1) What are your initial thoughts on the look of the tank!? I noticed, what looks to be an aiptasia bloom on the right side of the pic? Can I scrub/rid the affected rocks? Could the addition of a peppermint shrimp or two solve my issue? (not sure if the lobster would have to be removed, if so would my LFS take the lobster?) I know aiptasia is normally brown but if it was not given enough light I have heard they can turn a white color.

2) do I need to have a portable heater or would putting the livestock in a cooler for that time be fine for an hour and a half? (two clowns, neon dotty, purple/orange lobster)

3) Should I just keep the old substrate or would mixing some of the old substrate with new live substrate be a good idea?

If you have any major things that come to mind that I need to make sure I do during this process it would be much appreciated if you let me know. I know that purchasing an established tank is not recommended for one starting in the hobby but I feel as if I needed to jump on the opportunity at this deal as I am pretty sure I would spend a ton more for the same setup if new. I will be finished with making a 20g sump for the setup later today and really care for the well being of these fish and the lobster dood so any info that you have at all will help me immensely. Thanks for your help guys...wouldn't have any idea on what I am doing if it were not for you!

Spacekitty
10/05/2015, 10:25 AM
I can't open the picture because my computer has been being weird, but if you do have aipasia (you will likely get it at some point anyway), don't scrub at it. That will just release even more of them into the water and you will be infested. I love using peppermint shrimp, but you would need a few if you wanted a decent chance at them actually eating it since they are hit or miss. I got lucky and the one I put in my tank did end up munching on it and does a great job. You could also use AiptasiaX. That works really well IF you use it correctly.

I would recommend figuring out what type of LED lights you have because if you intend to get corals, you will need to know how good your lights are so you know what you can get or whether you should just replace them.

I would personally recommend taking out the old substrate and putting in new. Especially if the tank has been running 2 years, you have no idea what is sitting in that sand and mixing it up in the move would release all of the nasty stuff. Best to just get new sand completely.

Keep the rock submerged or at least moist during the trip to keep the beneficial stuff on it alive.

For that short of a trip, the livestock would be perfectly fine in a cooler without a heater as long as you don't keep your car at some awfully cold temperature. If it is snowing in your car, you might have an issue.
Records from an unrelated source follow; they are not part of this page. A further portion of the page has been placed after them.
-- ==== Sys2Proof/Machine/Flags.lean ====
section
/-! DEFINITION. The one status output, `zero`. "No command writes `zero` directly; it is not a flag that is set or cleared" (R24): it follows `crc`. -/

namespace Sys2Proof.Machine

/-- `zero` for a result byte: 1 if it is 0x00, else 0 (R24). -/
def zeroOf (out : Byte) : Bool := out == 0x00

/-- The output `zero`, `⊥` where `crc` is (R24). -/
def State.zero (s : State) : Option Bool := s.crcOut.map zeroOf

end Sys2Proof.Machine
end

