-- ==== Sys2Proof/Machine/Core.lean ====
section
/-! DEFINITION. The machine as the host sees it. -/

def Sys2Proof.core : Host.Core :=
  { State := Sys2Proof.Machine.State
    Fault := Sys2Proof.Machine.Fault
    Refusal := Sys2Proof.Machine.Refusal
    step := Sys2Proof.Machine.step
    reset := Sys2Proof.Machine.State.reset }
end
Octopus skimmers have pretty good reviews so as long as it is good for that size tank, that is a good skimmer. What test kits are you getting? You may end up needing others depending on what they are including.

Edit: Also, as a side note, just know smaller tanks are harder to manage for beginners because the water quality can be touchy. The 30g isn't terrible and the sump will help A LOT, but just keep it in mind and make sure to test your water often, especially in the beginning.

thegrun
10/05/2015, 10:28 AM
1. The tank looks fine. Could you get a closer picture of the possible aiptasia, they could be but it is also possible they are some other type of coral, the picture just isn't clear enough to make a good ID. If they are aiptasia, I would gouge them out and then cover the affected rocks with kalk paste. Peppermint shrimp are kind of hit and miss when it comes to aiptasia.
2. Assuming the outside temperatures are not too extreme, you should be fine without a heater, although I would have some frozen ice in zip lock bags for cooling purposes just in case the water overheats.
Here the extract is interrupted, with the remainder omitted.